PROBLEM TO WORK ON
For each line of the data that includes the word "skip", copy the line.

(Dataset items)
____
/-- Settles O10: the end of a reset samples the strap, no other command of a running module moves the sample, and jasil_eff of ctx_status is what
jcompat and the sample give. -/
theorem jcompatStrapSampledAndHeld : Obligations.JcompatStrapSampledAndHeld := by
  unfold Obligations.JcompatStrapSampledAndHeld
  refine ⟨fun s j b m ok held powered => execResetDeassert_jcompatN held powered j b m ok, fun c s t ran running noReset noLoss => ?_,
    fun s cx c found => ?_⟩
  · obtain ⟨u, answer, kept⟩ := exec_holdsStrap running c noReset noLoss
    rw [ran] at answer
    cases answer
    exact kept
  · rw [State.ctxStatus_jasilEff found]
    exact s.jasilEff_iff c

end Sys2Proof.Machine

/-! SUPPORT. What a hub stop leaves behind: the writes into the trace buffer that go with its record, the operations that never move SRC_STATE, and what a
stopped module no longer does (R372, R405). -/

namespace Sys2Proof.Machine

/-! ### Trace writes host memory and measurements alone -/

/-- Nothing but host physical memory and the registers of chapter 17 differs. -/
def TraceFrame (s t : State) : Prop := ∃ h o, t = { s with host := h, obs := o }

namespace TraceFrame

theorem refl (s : State) : TraceFrame s s := ⟨_, _, rfl⟩

theorem trans {s t u : State} : TraceFrame s t → TraceFrame t u → TraceFrame s u := by
  rintro ⟨_, _, rfl⟩ ⟨h, o, rfl⟩
  exact ⟨h, o, rfl⟩

theorem ite {s a b : State} {p : Prop} [Decidable p] (ha : TraceFrame s a) (hb : TraceFrame s b) : TraceFrame s (if p then a else b) := by
  split <;> assumption

theorem withObs (s : State) (o : Obs) : TraceFrame s { s with obs := o } := ⟨_, _, rfl⟩
theorem tracePut (s : State) (b : BitVec 256) : TraceFrame s (s.tracePut b) := ⟨_, _, rfl⟩
theorem traceDrop (s : State) : TraceFrame s s.traceDrop := ⟨_, _, rfl⟩

theorem traceDue (s : State) : TraceFrame s s.traceDue := by
  unfold State.traceDue
  split
  · exact ite (refl s) (ite ((withObs s _).trans (tracePut _ _)) ((withObs s _).trans (traceDrop _)))
  · exact refl s

theorem traceAny (s : State) (r : TraceRec) : TraceFrame s (s.traceAny r) :=
  ite (refl s) ((traceDue s).trans (ite (traceDrop _) (ite ((withObs _ _).trans (tracePut _ _)) (tracePut _ _))))

theorem trace (s : State) (level lv : Nat) (r : TraceRec) : TraceFrame s (s.trace level lv r) := ite (refl s) (traceAny s r)

variable {s t : State} (h : TraceFrame s t)
include h

theorem ctxs : t.ctxs = s.ctxs := by obtain ⟨_, _, rfl⟩ := h; rfl
theorem descs : t.descs = s.descs := by obtain ⟨_, _, rfl⟩ := h; rfl
theorem sent : t.sent = s.sent := by obtain ⟨_, _, rfl⟩ := h; rfl

end TraceFrame

theorem State.logFault_ctxs (s : State) (r : FaultRec) (action : Nat) : (s.logFault r action).ctxs = s.ctxs := (TraceFrame.trace _ _ _ _).ctxs
theorem State.logFault_descs (s : State) (r : FaultRec) (action : Nat) : (s.logFault r action).descs = s.descs := (TraceFrame.trace _ _ _ _).descs
theorem State.logFault_sent (s : State) (r : FaultRec) (action : Nat) : (s.logFault r action).sent = s.sent := (TraceFrame.trace _ _ _ _).sent
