/-! ### Sprite cells (wrap, bit 7 leftmost) -/

theorem mem_rowCells (vx y : Nat) (b : Byte) (k : Fin 2048) :
    k ∈ rowCells vx y b ↔ ∃ col, col < 8 ∧ b.getLsbD (7 - col) = true ∧
      k.val = (vx + col) % 64 + y % 32 * 64 := by
  simp only [rowCells, List.mem_filterMap, List.mem_range, spriteBit, params, pixelCell]
  refine exists_congr fun col => and_congr_right fun _ => ?_
  by_cases hb : b.getLsbD (7 - col) = true
  · simp [hb, Fin.ext_iff, eq_comm]
  · simp [hb]

theorem mem_spriteCells (vx y : Nat) (bs : List Byte) (k : Fin 2048) :
    k ∈ spriteCells vx y bs ↔ ∃ row, ∃ h : row < bs.length, ∃ col, col < 8 ∧
      bs[row].getLsbD (7 - col) = true ∧ k.val = (vx + col) % 64 + (y + row) % 32 * 64 := by
  induction bs generalizing y with
  | nil => simp [spriteCells]
  | cons b bs ih =>
    rw [spriteCells, List.mem_append, mem_rowCells, ih]
    constructor
    · rintro (⟨col, hc, hb, hk⟩ | ⟨row, hr, col, hc, hb, hk⟩)
      · exact ⟨0, by simp, col, hc, by simpa using hb, by simpa using hk⟩
      · exact ⟨row + 1, by simpa using hr, col, hc, by simpa using hb, by
          rw [show y + (row + 1) = y + 1 + row by omega]; exact hk⟩
    · rintro ⟨row, hr, col, hc, hb, hk⟩
      cases row with
      | zero => exact .inl ⟨col, hc, by simpa using hb, by simpa using hk⟩
      | succ row =>
        exact .inr ⟨row, by simpa using hr, col, hc, by simpa using hb, by
          rw [show y + 1 + row = y + (row + 1) by omega]; exact hk⟩

theorem nodup_rowCells (vx y : Nat) (b : Byte) : (rowCells vx y b).Nodup := by
  unfold rowCells List.Nodup
  rw [List.pairwise_filterMap]
  refine List.Pairwise.imp_of_mem ?_ (List.pairwise_lt_range (n := 8))
  intro c d hc hd hlt p hp q hq e
  rw [List.mem_range] at hc hd
  simp only [params, pixelCell] at hp hq
  split at hp <;> [skip; cases hp]
  split at hq <;> [skip; cases hq]
  injection hp with hp
  injection hq with hq
  rw [← hp, ← hq, Fin.mk.injEq] at e
  omega

/-- No two pixels of one sprite of at most 32 rows fall on the same cell (R162). -/
theorem nodup_spriteCells (vx y : Nat) (bs : List Byte) (h : bs.length ≤ 32) :
    (spriteCells vx y bs).Nodup := by
  induction bs generalizing y with
  | nil => exact List.nodup_nil
  | cons b bs ih =>
    rw [List.length_cons] at h
    rw [spriteCells, List.nodup_append]
    refine ⟨nodup_rowCells vx y b, ih (y + 1) (by omega), ?_⟩
    intro k hk l hl e
    subst e
    rw [mem_rowCells] at hk
    rw [mem_spriteCells] at hl
    obtain ⟨c, _, _, e1⟩ := hk
    obtain ⟨row, hr, d, _, _, e2⟩ := hl
    omega

/-! ### The end of an iteration -/

@[simp] theorem State.finish_x (s : State) : s.finish.x = s.x := by
  unfold State.finish; split <;> [rfl; (split <;> rfl); (split <;> rfl)]
@[simp] theorem State.finish_pc (s : State) : s.finish.pc = s.pc := by
  unfold State.finish; split <;> [rfl; (split <;> rfl); (split <;> rfl)]
@[simp] theorem State.finish_i (s : State) : s.finish.i = s.i := by
  unfold State.finish; split <;> [rfl; (split <;> rfl); (split <;> rfl)]
@[simp] theorem State.finish_sp (s : State) : s.finish.sp = s.sp := by
  unfold State.finish; split <;> [rfl; (split <;> rfl); (split <;> rfl)]
@[simp] theorem State.finish_stack (s : State) : s.finish.stack = s.stack := by
  unfold State.finish; split <;> [rfl; (split <;> rfl); (split <;> rfl)]
@[simp] theorem State.finish_dt (s : State) : s.finish.dt = s.dt := by
  unfold State.finish; split <;> [rfl; (split <;> rfl); (split <;> rfl)]
@[simp] theorem State.finish_st (s : State) : s.finish.st = s.st := by
  unfold State.finish; split <;> [rfl; (split <;> rfl); (split <;> rfl)]
@[simp] theorem State.finish_gfx (s : State) : s.finish.gfx = s.gfx := by
  unfold State.finish; split <;> [rfl; (split <;> rfl); (split <;> rfl)]
@[simp] theorem State.finish_kp (s : State) : s.finish.kp = s.kp := by
  unfold State.finish; split <;> [rfl; (split <;> rfl); (split <;> rfl)]
@[simp] theorem State.finish_mem (s : State) : s.finish.mem = s.mem := by
  unfold State.finish; split <;> [rfl; (split <;> rfl); (split <;> rfl)]
@[simp] theorem State.finish_run (s : State) : s.finish.run = s.run := by
  unfold State.finish; split <;> [rfl; (split <;> rfl); (split <;> rfl)]
@[simp] theorem State.finish_fault (s : State) : s.finish.fault = s.fault := by
  unfold State.finish; split <;> [rfl; (split <;> rfl); (split <;> rfl)]
@[simp] theorem State.finish_faultInfo (s : State) : s.finish.faultInfo = s.faultInfo := by
  unfold State.finish; split <;> [rfl; (split <;> rfl); (split <;> rfl)]
@[simp] theorem State.finish_loaded (s : State) : s.finish.loaded = s.loaded := by
  unfold State.finish; split <;> [rfl; (split <;> rfl); (split <;> rfl)]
____
SOLUTION TO THIS EXERCISE
  split at hp <;> [skip; cases hp]
  split at hq <;> [skip; cases hq]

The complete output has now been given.